Now consider an employee who works 8 hours at $22.00/hour with a spread of 11 hours.

  • Total daily earnings: 8 x $22.00 = $176.00

  • SOH threshold: (8 x $17.00) + $17.00 = $153.00

  • $176.00 exceeds $153.00, so no SOH premium is owed

Compliance Tip

For miscellaneous industry employers, the threshold calculation must be performed for every qualifying day, for every employee, every single pay period. Skip the math and you’re guessing, and guessing is how six-figure liabilities happen.

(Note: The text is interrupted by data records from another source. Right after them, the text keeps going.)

def regRows5 : List RegRow := [
  ⟨"RTE_HALL_GW", 0x2100008, [(0x100000, 2), (0x100, 16), (0x8, 16)],
    [(0, 8, .rw), (8, 4, .rw), (12, 4, .rw), (16, 1, .rw), (32, 8, .rw), (40, 4, .rw), (44, 4, .rw), (48, 1, .rw)], .const 0⟩,
  ⟨"RTE_GROUP_CAND", 0x2101000, [(0x100000, 2), (0x40, 256), (0x8, 8)],
    [(0, 4, .rw), (4, 4, .rw), (8, 6, .rw), (14, 1, .rw), (16, 4, .rw), (20, 4, .rw), (24, 6, .rw), (30, 1, .rw), (32, 4, .rw), (36, 4, .rw), (40, 6, .rw), (46, 1, .rw), (48, 4, .rw), (52, 4, .rw), (56, 6, .rw), (62, 1, .rw)], .const 0⟩,
  ⟨"RTE_DEV_ENT", 0x2108000, [(0x100000, 2), (0x8, 256)],
    [(0, 1, .rw)], .const 0⟩,
  ⟨"RTE_MC_PORTS", 0x2400000, [(0x10, 16384)],
    [(0, 64, .rw)], .const 0⟩,
  ⟨"RTE_MC_LOCAL", 0x2400008, [(0x10, 16384)],
    [(0, 8, .rw), (8, 1, .rw)], .const 0⟩,
  ⟨"QSL_CNT_DELIVERED", 0x3000000, [],
    [(0, 48, .rc)], .const 0⟩,
  ⟨"QSL_CNT_HOP_LIMIT", 0x3000008, [],
    [(0, 48, .rc)], .const 0⟩,
  ⟨"QSL_CNT_NO_ROUTE", 0x3000010, [],
    [(0, 48, .rc)], .const 0⟩,
  ⟨"QSL_CNT_STALE", 0x3000018, [],
    [(0, 48, .rc)], .const 0⟩,
  ⟨"QSL_CNT_INJ_FULL", 0x3000020, [],
    [(0, 48, .rc)], .const 0⟩,
  ⟨"QSL_CNT_DEFLECTED", 0x3000028, [],
    [(0, 48, .rc)], .const 0⟩,
  ⟨"QSL_INJ_STAT", 0x3000040, [],
    [(0, 13, .ro), (16, 13, .rc)], .const 0⟩,
  ⟨"QSL_PORT_STAT0", 0x3001000, [(0x10, 64)],
    [(0, 48, .ro)], .const 0⟩,
  ⟨"QSL_PORT_STAT1", 0x3001008, [(0x10, 64)],
    [(0, 48, .ro)], .const 0⟩,
  ⟨"TPT_RETRY", 0x4000000, [],
    [(0, 32, .rw), (32, 8, .rw), (40, 16, .rw)], .const 0x100080000fa00⟩,
  ⟨"TPT_TIMERS", 0x4000008, [],
    [(0, 16, .rw), (16, 16, .rw)], .const 0xfa03e80⟩,
  ⟨"TPT_FILTER", 0x4000010, [],
    [(0, 16, .rw), (24, 22, .ro)], .const 0xfa0⟩,
  ⟨"TPT_CWND", 0x4000018, [],
    [(0, 12, .rw), (12, 12, .rw), (32, 16, .rw)], .const 0xfa000400040⟩,
  ⟨"TPT_STAT", 0x4000020, [],
    [(0, 11, .ro), (16, 15, .ro), (32, 12, .ro)], .const 0⟩,
  ⟨"TPT_MSGID", 0x4000100, [(0x8, 8)],
    [(0, 32, .ro)], .const 0⟩,
  ⟨"TPT_CNT_DUP_OPEN", 0x4000200, [],
    [(0, 48, .rc)], .const 0⟩,
  ⟨"TPT_CNT_DUP_DONE", 0x4000208, [],
    [(0, 48, .rc)], .const 0⟩,
  ⟨"TPT_CNT_LATE", 0x4000210, [],
    [(0, 48, .rc)], .const 0⟩,
  ⟨"TPT_CNT_TIMEOUT", 0x4000218, [],
    [(0, 48, .rc)], .const 0⟩]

2026 Minimum Wage Rates: Know Your Numbers

The SOH premium is always calculated at the applicable minimum wage rate, which varies by region. Here are the 2026 rates:

Region

2026 Minimum Wage

New York City

$17.00/hour

Long Island and Westchester

$17.00/hour

Rest of New York State

$16.00/hour

For a hospitality employee in NYC whose spread exceeds 10 hours, the SOH premium is $17.00. For an employee in Albany or Syracuse, it’s $16.00. Simple enough on paper, but the regional variation adds a layer of complexity for employers with locations in multiple parts of the state.

Compliance Tip

If your business operates in more than one region, your payroll system needs to calculate SOH at the correct minimum wage rate for each location. A restaurant group with properties in Manhattan and the Hudson Valley can’t use a single SOH rate across all locations.

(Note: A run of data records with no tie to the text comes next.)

/-- A running ACC_CMD or ACC_SLICE_CMD (09 R349). -/
structure AcctCmd where
  cmd : Nat := 0  -- command code (09 R349)
  acct : Nat := 0  -- account (09 R349)
  slice : Option Nat := none  -- host link when it came by ACC_SLICE_CMD (09 R327)
  addr : Nat := 0  -- image buffer (09 R362)
  len : Nat := 0  -- buffer length (09 R362)
  deriving DecidableEq, Repr

/-- A Ledger list entry (06 Table 6.2). -/
structure LEntry where
  num : Nat := 0  -- the model's number of the entry (admission order) (06 R216)
  kind : LKind := .posted  -- POSTED, UNEXP, EARLY or RNDV_SEND (06 R216)
  ctx : Nat := 0  -- device context (06 R216)
  mbits : Nat := 0  -- match bits (06 R216)
  ignore : Nat := 0  -- ignore mask (06 R216)
  rank : Nat := 0  -- source (or destination) rank (06 R216)
  anySource : Bool := false  -- any_source (06 R216)
  seqNo : Nat := 0  -- post sequence, or the 16-bit sequence of UNEXP and EARLY (06 R219)
  rts : Bool := false  -- header of a rendezvous (06 R216)
  complete : Bool := false  -- eager payload complete (06 R229)
  buf : Nat := 0  -- buffer, overflow or source-offset address (06 R216)
  len : Nat := 0  -- buffer or message length (06 R216)
  pattern : Bool := false  -- buf is a pattern record (06 R216)
  pat : Pattern := {}  -- that record, as read at consumption (10 R369)
  key : Nat := 0  -- source key (06 R216)
  msgId : Nat := 0  -- msg_id (06 R216)
  src : Nat := 0  -- source (or destination) endpoint (06 R216)
  srcAcct : Nat := 0  -- source account (06 R234)
  charter : Nat := 0  -- source charter (06 R233)
  acct : Nat := 0  -- owning account (06 R216)
  ovf : Option Nat := none  -- overflow buffer number of its reservation (06 R229)
  adm : Nat := 0  -- admission sequence (06 R216)
  slot : Nat := 0  -- its index in the spill area (06 R216)
  ev : EvtInfo := {}  -- completion of the RECV or SEND (06 R245)
  deriving DecidableEq, Repr

/-- A match made and not yet completed (06 R228, R230, R233). -/
structure LMatch where
  num : Nat := 0  -- number (06 R228)
  recv : LEntry := {}  -- the RECV (06 R228)
  hdr : LEntry := {}  -- the header (06 R228)
  mode : Nat := 0  -- 0 eager into the posted buffer, 1 copy from overflow, 2 pull, 3 FIN waiting for an entry, 4 pull waiting for an entry (06 R228)
  status : Nat := 0  -- status so far: HOST_ERROR, ADDRESS (06 R228)
  dst : RankEntry := {}  -- where its pull goes (06 R233)
  deriving DecidableEq, Repr

/-- An overflow buffer (06 R238). -/
structure OvfBuf where
  num : Nat := 0  -- number (06 R238)
  ctx : Nat := 0  -- device context (06 R238)
  base : Nat := 0  -- IOVA (06 R238)
  len : Nat := 0  -- length (06 R238)
  fill : Nat := 0  -- fill point (06 R229)
  live : Nat := 0  -- reservations not released (06 R230)
  retired : Bool := false  -- retired (06 R229)
  ev : EvtInfo := {}  -- where OVF_RETIRED goes (06 R245)
  deriving DecidableEq, Repr

/-- An order-table entry (06 Table 6.3), as the order cache holds it. -/
structure OrderEnt where
  nextSend : Nat := 0  -- next_send (06 R222)
  expected : Nat := 0  -- expected (06 R222)
  outstanding : Nat := 0  -- outstanding (06 R222)
  early : Nat := 0  -- early bitmap (06 R222)
  deriving DecidableEq, Repr

/-- A match context beyond its registers (06). -/
structure CtxRt where
  order : List (Nat × OrderEnt) := []  -- cached order entries by rank (06 R223)
  filling : List Nat := []  -- ranks whose fill read is outstanding (06 R223)
  stuck : Bool := false  -- the header at its head waits for an order entry or the host bus (06 R221)
  fell : List Nat := []  -- ranks whose outstanding fell while their fill read was in flight (06 R224)
  nextAdm : Nat := 0  -- next admission sequence, modulo 2^32 (06 R216)
  ovfEmptySent : Bool := false  -- OVF_EMPTY written since the last overflow buffer (06 R229)
  deriving DecidableEq, Repr

/-- An up slot (07 R253, R262, R268). -/
structure UpSlot where
  opseq : Nat := 0  -- operation sequence (07 R262)
  idx : Nat := 0  -- segment index (07 R253)
  inputs : List Nat := []  -- inputs whose bit is set: child port p, or 64 + leaf host link (07 R262)
  expInputs : List Nat := []  -- the same for the exponent segment (07 R262)
  acc : List (Nat × Int) := []  -- combined elements, pairs or lanes: a kind (0 a number, 1 to 4 the sentinels of R271) and a value (07 R262)
  exps : List Nat := []  -- combined exponent codes (07 R268)
  oper : Nat := 0  -- operator of its data segment (07 R261)
  et : Nat := 0  -- element type (07 R261)
  mode : Nat := 0  -- mode (07 R261)
  poison : Bool := false  -- some input came poisoned (02 R43)
  sent : Bool := false  -- sent on, or taken over by the down-phase (07 R263)
  expSent : Bool := false  -- exponent segment sent on (07 R268)
  rel : Bool := false  -- released, the indices below it not all (07 R253)
  owed : List (Nat × Nat) := []  -- receipts held back: edge and segment index as the segment carried it (07 R254)
  deriving DecidableEq, Repr

/-- A down slot (07 R253, R264). -/
structure DnSlot where
  opseq : Nat := 0  -- operation sequence (07 R262)
  idx : Nat := 0  -- segment index (07 R253)
  exps : Option (List Nat) := none  -- block exponents, once they have come (07 R268)
  seg : Option (List Nat) := none  -- elements or pairs, once they have come (07 R264)
  oper : Nat := 0  -- operator (07 R261)
  et : Nat := 0  -- element type (07 R261)
  mode : Nat := 0  -- mode (07 R261)
  poison : Bool := false  -- it came poisoned (02 R43)
  ports : Nat := 0  -- ports of its group's mask as the segment was consumed (04 R148)
  links : Nat := 0  -- host links of its group as the segment was consumed: its delivery set (04 R148)
  expSent : Bool := false  -- the copies of the exponent segment have been sent (07 R264)
  sent : Bool := false  -- the copies of the segment have been sent (07 R264)
  segTo : List Nat := []  -- children to which the segment has been sent (07 R264)
  leaves : List Nat := []  -- leaf host links that have written or discarded it (07 R265)
  rel : Bool := false  -- released, the indices below it not all (07 R253)
  owed : List Nat := []  -- receipts to the parent held back: segment index as the segment carried it (07 R254)
  deriving DecidableEq, Repr

/-- A segment kept until its receipt (07 R263). -/
structure HeldSeg where
  down : Bool := false  -- down-phase (07 R263)
  edge : Nat := 0  -- 64 for the parent, else the child port (07 R252)
  idx : Nat := 0  -- segment index (with 2^23 for an exponent segment) (07 R263)
  opseq : Nat := 0  -- operation sequence (07 R263)
  resends : Nat := 0  -- resends made (07 R263)
  waiting : Bool := false  -- not sent yet, because its edge is stalled (07 R252)
  pkt : Packet := {}  -- the packet (07 R263)
  deriving DecidableEq, Repr

/-- A COLL in progress at a leaf (07 R265). -/
structure LeafOp where
  hl : Nat := 0  -- host link (07 R265)
  ev : EvtInfo := {}  -- its completion (07 R283)
  op : Nat := 0  -- operation (07 R255)
  oper : Nat := 0  -- operator (07 R256)
  et : Nat := 0  -- element type (07 R256)
  mode : Nat := 0  -- mode (07 R256)
  opseq : Nat := 0  -- operation sequence (07 R259)
  count : Nat := 0  -- count (07 R258)
  root : Nat := 0  -- root leaf endpoint (07 R258)
  src : Pattern := {}  -- source, as a pattern (07 R258)
  dst : Pattern := {}  -- destination, as a pattern (07 R258)
  startAt : Option Nat := none  -- start time not yet reached (07 R266)
  written : List Nat := []  -- down segments written or discarded (07 R265)
  fed : List Nat := []  -- own up segments combined here (with 2^23 for exponent segments) (07 R265)
  poison : Bool := false  -- its source was read as poisoned (02 R43)
  status : Nat := 0  -- status so far (07 R284)
  vals : List Nat := []  -- elements or pairs read at the start (07 R270)
  starved : Bool := false  -- a segment of it waits for its account's allowance (09 R352)
  deriving DecidableEq, Repr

How SOH Interacts with Overtime (and Doesn’t)

One of the most persistent misconceptions about Spread of Hours pay: employers assume it’s just another form of overtime. It’s not. SOH and overtime are completely separate obligations. For a detailed breakdown of how overtime calculations work in New York, see Overtime Overload.

Overtime is triggered by hours worked in a workweek (over 40 hours under both federal and New York law). SOH is triggered by the span of a single workday (over 10 hours from first clock-in to last clock-out). They operate on different timelines, different calculations, and different legal bases.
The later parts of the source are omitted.